Milan Kundera opens the novel with a discourse on Nietzsche's doctrine of the eternal recurrence. He rejects any view of the recurrence as being real or metaphysical. It is metaphorical he assures us. In a world of objective meaninglessness one must fall into nihilism unless one acts as if one's acts recur eternally, thus giving our acts "weight," the weight of those choices we make, as though recurring eternally, living forever. Kundera rejects Nietzsche's optimism and in compelling detail and poignancy he give us the story of the painful love affair of Tomas and Tereza, condemned by fate and choice to live together, yet never ceasing to cause each other enormous pain and suffering.
Tomas, a surgeon living in Prague just before the famous 1968 Spring uprising, is an incorrigible womanizer, unable to resist his unending stream of meaningless sexual flings. Tereza is drawn to him, sent to him by fate, like Moses in a bulrush basket. Tomas' constant infidelities numb her with pain; yet her unending love and need draw her to him inexorably, and he to her. From the text of a Beethoven composition he takes the line: "Es muss Sein" (it must be). He even leaves the safety of Switzerland to follow her back to Prague, sealing their fate to that oppressive regime following the Russian takeover.

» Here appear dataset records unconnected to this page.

/-- Settles O39: the sequence of a register is the bits of its value, and the register's value is the index. -/
theorem regencOutputIsMostSignificantBitFirst : Obligations.RegencOutputIsMostSignificantBitFirst := by
  intro n hn
  obtain ⟨r, hok, rfl⟩ := exists_regencInt_natCast_eq_ok hn
  exact ⟨r, hok, rfl, seq_reg r⟩

/-- Settles O43: a request resolves by the results of its own identifiers, format by format. -/
theorem resolvedRequestHoldsTheEncodedRegisters : Obligations.ResolvedRequestHoldsTheEncodedRegisters := by
  intro op f3 f7 a b c x y z imm12 imm13 imm20 imm21 ha hb hc
  simp only [Request.resolve, ha, hb, hc]
  exact ⟨rfl, rfl, rfl, rfl, rfl, rfl⟩

end Sys2Proof.Machine

/-! PROOF. The statements of the format-encoder chapter (42_format_encoders.md): the word each encoder drives (R91 to
R97), what a word says of its descriptor and format (R99), and the parallel form of the mux (R98). -/

namespace Sys2Proof.Machine

open BitVec (extractLsb'_append_eq_of_le extractLsb'_append_eq_of_add_le)

/-! ## What an instruction drives -/

/-- Every meaning keeps the inputs and makes the outputs carry the descriptor's word. -/
theorem exec_eq_carries (i : Instr) (s : State) : exec i s = .next ⟨s.inp, carries (encode i)⟩ := by
  rw [exec_drives, drive_eq_carries]

/-- A descriptor whose word is known drives that word. -/
theorem exec_of_encode_eq {i : Instr} {w : Word} (h : encode i = w) (s : State) :
    exec i s = .next ⟨s.inp, carries w⟩ := by
  rw [exec_eq_carries, h]

/-! ## The layouts of R91 to R96

The R, S and UJ encoders are their layouts as written (by `rfl`). The I and U splits hand the whole immediate on, and
the SB split joins two parts of the immediate before they are placed. -/

theorem encode_encI (op : BitVec 7) (rd : Reg) (f3 : BitVec 3) (rs1 : Reg) (imm : BitVec 12) :
    encode (.encI op rd f3 rs1 imm) = imm ++ rs1 ++ f3 ++ rd ++ op := by
  rw [encode, encI, splitI_eq]

theorem encode_encU (op : BitVec 7) (rd : Reg) (imm : BitVec 20) :
    encode (.encU op rd imm) = imm ++ rd ++ op := by
  rw [encode, encU, splitU_eq]

/-- The library's associativity at the widths of the lower SB group, where its cast is the identity. -/
theorem append_lowSB (u : BitVec 20) (v : BitVec 4) (b : BitVec 1) : u ++ (v ++ b) = u ++ v ++ b :=
  (BitVec.append_assoc (x₁ := u) (x₂ := v) (x₃ := b)).symm

theorem encode_encSB (op : BitVec 7) (f3 : BitVec 3) (rs1 rs2 : Reg) (imm : BitVec 13) :
    encode (.encSB op f3 rs1 rs2 imm)
      = imm.extractLsb' 12 1 ++ imm.extractLsb' 5 6 ++ rs2 ++ rs1 ++ f3 ++ imm.extractLsb' 1 4
          ++ imm.extractLsb' 11 1 ++ op :=
  congrArg (· ++ op) (append_lowSB _ _ _)

/-- A descriptor that a word stands for has that word. -/
theorem encode_of_decodeAs_eq {f : Fmt} {w : Word} {i : Instr} (h : decodeAs f w = i) : encode i = w := by
  rw [← h, encode_decodeAs]

/-- The two parts of an S immediate touch their own group of word bits only (R93). The descriptor is read from the
word, where each field is a slice of zeros or of the given part. -/
theorem encode_encS_parts (lo : BitVec 5) (hi : BitVec 7) :
    encode (.encS 0 0 0 0 (0#7 ++ lo)) = 0#20 ++ lo ++ 0#7 ∧ encode (.encS 0 0 0 0 (hi ++ 0#5)) = hi ++ 0#25 := by
  constructor <;>
    exact encode_of_decodeAs_eq (f := .s) (by
      simp [decodeAs, fieldOpcode_eq, fieldFunct3_eq, fieldRs1_eq, fieldRs2_eq, immS_eq,
        extractLsb'_append_eq_of_le, extractLsb'_append_eq_of_add_le, -Nat.reduceAdd])

/-- The split UJ immediate stands whole at word bits 31:12. -/
theorem encUJ_extractLsb'_imm (op : BitVec 7) (rd : Reg) (imm : BitVec 21) :
    (encUJ op rd imm).extractLsb' 12 20 = splitUJ imm := by
  simp [encUJ, extractLsb'_append_eq_of_le, -Nat.reduceAdd]

/-! ## The parallel form of the mux (R98) -/

/-- A presented descriptor is read from the ports under the format whose code they hold. -/
theorem exists_fmt_of_decode_eq_ok {p : Ports} {i : Instr} (h : decode p = .ok i) :
    ∃ f : Fmt, p.fmt = f.code ∧ p.desc f = i := by
  rcases decode_cases p with ⟨f, hf, hd⟩ | ⟨-, hd⟩
  · exact ⟨f, hf, Except.ok.inj (hd.symm.trans h)⟩
  · simp [hd] at h

theorem muxWord_of_fmt_eq_code {p : Ports} {f : Fmt} (h : p.fmt = f.code) :
    muxWord p = some (encode (p.desc f)) := by
  rw [muxWord, h]
  cases f <;> rfl

theorem muxWord_of_fmt_reserved {p : Ports} (h : p.fmt = 6 ∨ p.fmt = 7) : muxWord p = none := by
  rcases h with h | h <;> rw [muxWord, h] <;> rfl

/-! ## The statements -/

/-- Settles O10: a word determines its descriptor up to the dropped bit (`decodeAs_encode`), and that bit is not in
the word (`encode_evened`). -/
theorem sameWordIffEqualUpToDroppedBit : Obligations.SameWordIffEqualUpToDroppedBit := by
  intro d e hfmt
  constructor
  · intro h
    rw [← decodeAs_encode, ← decodeAs_encode, hfmt, h]
  · intro h
    rw [← encode_evened, h, encode_evened]

/-- Settles O11: the descriptor is the one that the word stands for under the format. -/
theorem everyWordIsAWordOfEveryFormat : Obligations.EveryWordIsAWordOfEveryFormat :=
  fun w f => ⟨decodeAs f w, decodeAs_fmt f w, encode_decodeAs f w⟩

/-- Settles O15: the tables are complete (`sourceOf_isSome`), and the encoders follow them
(`getLsbD_encode_desc_of_sourceOf`). -/
theorem everyWordBitIsAWire : Obligations.EveryWordBitIsAWire := by
  intro p i h k hk
  obtain ⟨f, -, rfl⟩ := exists_fmt_of_decode_eq_ok h
  obtain ⟨src, hsrc⟩ := Option.isSome_iff_exists.mp (sourceOf_isSome f k hk)
  exact ⟨src, by rw [Ports.desc_fmt, hsrc], getLsbD_encode_desc_of_sourceOf hsrc⟩

/-- Settles O28: the mux and `decode` read the same format from the `fmt` port, and reject the same two codes. -/
theorem parallelMuxSelectsTheEncodedWord : Obligations.ParallelMuxSelectsTheEncodedWord := by
  refine fun p => ⟨fun i h => ?_, fun e h => ?_⟩
  · obtain ⟨f, hf, rfl⟩ := exists_fmt_of_decode_eq_ok h
    exact muxWord_of_fmt_eq_code hf
  · rcases decode_cases p with ⟨f, -, hd⟩ | ⟨hres, -⟩
    · simp [hd] at h
    · exact muxWord_of_fmt_reserved hres

/-- Settles O1: the R encoder is the layout; word bit 31 is read from the funct7 slice. -/
theorem encRDrivesItsWord : Obligations.EncRDrivesItsWord := by
  refine ⟨fun op rd f3 rs1 rs2 f7 s => ⟨exec_of_encode_eq rfl s, ?_⟩, fun s =>
    ⟨exec_of_encode_eq (by decide) s, exec_of_encode_eq (by decide) s, exec_of_encode_eq (by decide) s⟩⟩
  obtain ⟨-, -, -, -, -, hf7⟩ := encR_fields op rd f3 rs1 rs2 f7
  simpa [encode] using congrArg (·.getLsbD 6) hf7

/-- Settles O2: the layout is `encode_encI`; the corner cases are fixed words. -/
theorem encIDrivesItsWord : Obligations.EncIDrivesItsWord :=
  ⟨fun op rd f3 rs1 imm => exec_of_encode_eq (encode_encI op rd f3 rs1 imm), fun s =>
    ⟨exec_of_encode_eq (by decide) s, exec_of_encode_eq (by decide) s, exec_of_encode_eq (by decide) s,
      exec_of_encode_eq (by decide) s⟩⟩

/-- Settles O3: the S encoder is the layout; a part of the immediate touches its own bits (`encode_encS_parts`). -/
theorem encSDrivesItsWord : Obligations.EncSDrivesItsWord :=
  ⟨fun _ _ _ _ _ => exec_of_encode_eq rfl, encode_encS_parts, fun s =>
    ⟨exec_of_encode_eq (by decide) s, exec_of_encode_eq (by decide) s⟩⟩

/-- Settles O4: the layout is `encode_encSB`; 8 is 9 with bit 0 cleared (`encode_evened`), and the places of imm[11]
and imm[12] are slices of one bit. -/
theorem encSBDrivesItsWord : Obligations.EncSBDrivesItsWord := by
  refine ⟨fun op f3 rs1 rs2 imm => exec_of_encode_eq (encode_encSB op f3 rs1 rs2 imm),
    fun op f3 rs1 rs2 imm => ⟨(encode_evened (.encSB op f3 rs1 rs2 9)).symm, ?_⟩, fun s =>
    ⟨exec_of_encode_eq (by decide) s, exec_of_encode_eq (by decide) s, exec_of_encode_eq (by decide) s⟩⟩
  obtain ⟨-, -, -, -, -, -, h11, h12⟩ := encSB_fields op f3 rs1 rs2 imm
  exact ⟨by simpa [encode] using congrArg (·.getLsbD 0) h11, by simpa [encode] using congrArg (·.getLsbD 0) h12⟩

/-- Settles O5: the layout is `encode_encU`; the corner cases are fixed words. -/
theorem encUDrivesItsWord : Obligations.EncUDrivesItsWord :=
  ⟨fun op rd imm => exec_of_encode_eq (encode_encU op rd imm), fun s =>
    ⟨exec_of_encode_eq (by decide) s, exec_of_encode_eq (by decide) s, exec_of_encode_eq (by decide) s⟩⟩
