-- ==== Sys2Proof/Machine/DeviceRequests.lean ====
section
/-! DEFINITION. TRIGGER_GROUP (chapter 6), the trunk requests (chapter 8), READ_DEVICE and RESTART
(chapter 10). -/

namespace Sys2Proof.Machine

/-! ## TRIGGER_GROUP (R117) -/

/-- The field number that names the stored trigger in TRIGGER_GROUP's BAD_VALUE (R198). -/
def storedTriggerField : Nat := 0xFF

/-- The group and its period timer state, which every TRIGGER_GROUP reply but BAD_INDEX carries (R117). -/
def groupTimerField (g : GroupId) (s : State) : List Byte :=
  u8 g.val ++ timerField s.deviceTime s.periodTimers[g]

/-- BAD_VALUE naming the trigger, with the group, its timer state and the mark (R117, R186). -/
def refuseTrigger (g : GroupId) (mark : Bool) (s : State) : Execution :=
  refuse .badValue (u8 storedTriggerField ++ groupTimerField g s ++ yesNo mark) s

/-- The steps of R117 for a group 0..15. -/
def triggerGroup (tag : Tag) (g : GroupId) (s : State) : Execution :=
  let stored := s.activeGroup g
  if stored.mark then refuseTrigger g true s
  else if !groupAgrees stored then refuseTrigger g true (faultGroup g s)
  else if stored.entry.trigger = .off then refuseTrigger g false s
  else if Config.dataCapacity ≤ s.out.dataQ.length then
    refuse .queueFull (u8 dataQueueCode ++ groupTimerField g s) s
  else
    answerOk (groupTimerField g s ++ u8 0 ++ u16 s.map.generation.toNat)
      (placeData (buildReport s g stored.entry .request (some tag)) s)

/-- TRIGGER_GROUP's own checks and effect (R117). -/
def triggerGroupOwn (tag : Tag) (operands : List Byte) (s : State) : Execution :=
  match groupOf (byteAt operands 0) with
  | none => badIndex (byteAt operands 0) s
  | some g => triggerGroup tag g s

/-- TRIGGER_GROUP (R117). -/
def execTriggerGroup (s : State) : Host.Outcome State Fault Refusal :=
  takeOperation .triggerGroup triggerGroupOwn s

/-! ## SET_TRUNK and ENTER_DORMANT (R162, R163) -/

/-- SET_TRUNK's own checks and effect: the five parameters are replaced and the silence timer is restarted
with the new timeout (R162). -/
def setTrunkOwn (_ : Tag) (operands : List Byte) (s : State) : Execution :=
  match readTrunkParams operands with
  | .error field => badValue field s
  | .ok params => answerOk params.field (restartSilence (s.setLink { s.link with params := params }))

/-- SET_TRUNK (R162). -/
def execSetTrunk (s : State) : Host.Outcome State Fault Refusal := takeOperation .setTrunk setTrunkOwn s

/-- ENTER_DORMANT's own test (R163). -/
def enterDormantOwn (_ : Tag) (_ : List Byte) (s : State) : Execution :=
  if s.stack.isEmpty && s.out.alertQ.isEmpty then answerOk [] s
  else refuse .alertsOutstanding (u8 s.stack.length ++ u8 s.out.alertQ.length) s

/-- ENTER_DORMANT (R163). -/
def execEnterDormant (s : State) : Host.Outcome State Fault Refusal :=
  takeOperation .enterDormant enterDormantOwn s

/-! ## READ_DEVICE (R193, R194) -/

/-- The map group of READ_DEVICE: bank, generation, tracker operation, phase, position, reply owed. -/
def deviceMapField (s : State) : List Byte :=
  let t := s.mgmt.tracker
  u8 s.map.active.code ++ u16 s.map.generation.toNat ++ u8 t.operation.code ++ u8 t.phase.code ++
    u16 t.position ++ yesNo t.replyOwed

/-- The link group of READ_DEVICE. -/
def deviceLinkField (s : State) : List Byte :=
  u8 s.link.state.code ++ timerField s.deviceTime s.link.silenceTimer ++
    timerField s.deviceTime s.link.wakeTimer ++ u8 s.link.wakeCount ++ u8 s.link.inbound.length

/-- The inbound counters, in the order of R193. -/
def InboundCounters.field (c : InboundCounters) : List Byte :=
  u32 c.checkErrors ++ u32 c.unknownKinds ++ u32 c.oversize ++ u32 c.overruns ++ u32 c.offlineDiscards

/-- The outbound queues group of READ_DEVICE (R193): the transmitter's class is absent while it is IDLE
(DEDUCED, notes/assumptions/6.md), and the Reply queue's messages and its reservations are two counts (DESIGN
CHOICE, notes/assumptions/24.md). -/
def deviceQueuesField (s : State) : List Byte :=
  u8 s.out.alertQ.length ++ u8 s.out.replyQ.length ++ u8 s.reservations ++ u8 s.out.dataQ.length ++
    u8 (if s.out.sending.isSome then 1 else 0) ++
    optional 1 (s.out.sending.map (fun m => u8 m.trunkClass.code))

/-- The device counters, in the order of R193. -/
def deviceCountersField (o : Outbound) : List Byte :=
  u32 o.loss ++ u32 o.absorbed ++ u32 o.lapseNotSent

/-- A reply cache entry as READ_DEVICE lists it: tag, operation code, IN_PROGRESS 0 or DONE 1. -/
def CacheEntry.field (e : CacheEntry) : List Byte :=
  [e.tag, e.op] ++ u8 (if e.reply.isSome then 1 else 0)

/-- The results of READ_DEVICE, group by group (R193). -/
def readDeviceResults (s : State) : List Byte :=
  identityField ++ u32 s.deviceTime ++ u8 s.link.restartCause.code ++ deviceMapField s ++
    deviceLinkField s ++ s.link.params.field ++ s.link.counters.field ++ deviceQueuesField s ++
    deviceCountersField s.out ++
    (u8 s.stack.length ++ u8 (serviceLevel s.stack) ++ [s.alertCounter]) ++
    s.routing.toList.flatMap slotOrNone ++
    (s.pairs.toList.flatMap (fun p => u8 p.mode.code) ++
      s.lanes.toList.flatMap (fun x => u8 x.state.code)) ++
    (u8 s.mgmt.cache.length ++ s.mgmt.cache.flatMap CacheEntry.field ++ u32 s.mgmt.shortRequests)

/-- READ_DEVICE; it changes nothing (R193). -/
def readDeviceOwn (_ : Tag) (_ : List Byte) (s : State) : Execution := answerOk (readDeviceResults s) s

/-- READ_DEVICE (R193). -/
def execReadDevice (s : State) : Host.Outcome State Fault Refusal :=
  takeOperation .readDevice readDeviceOwn s

/-! ## RESTART (R195) -/

/-- RESTART: the reply carries the device time of the take, and nothing else changes; the restart takes
place at the completion of the reply (R195). -/
def restartOwn (_ : Tag) (_ : List Byte) (s : State) : Execution := answerOk (u32 s.deviceTime) s

/-- RESTART (R195). -/
def execRestart (s : State) : Host.Outcome State Fault Refusal := takeOperation .restart restartOwn s

end Sys2Proof.Machine
end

Sabina, Czech artist fascinated with aspects of incomparable images in which the interface of the images betray one another. In her own life, including her love affairs with Tomas and Franz, she is the eternal betrayer, not unlike the tensions in her own paintings.
Franz is the idealist, the man who dreams the dream of the great march of history toward some better state and ends up being killed in a trivial mugging while in Thailand on a large but failed humanitarian venture.
A central theme which runs through the novel is the possibility of being having weight -- something to give it serious meaning. There are at least two cases where Tomas does find such meaning. The first is his "Es muss Sein" in relation to Tereza. They are safely in Switzerland after escaping the Russian invasion. But eventually, Terez...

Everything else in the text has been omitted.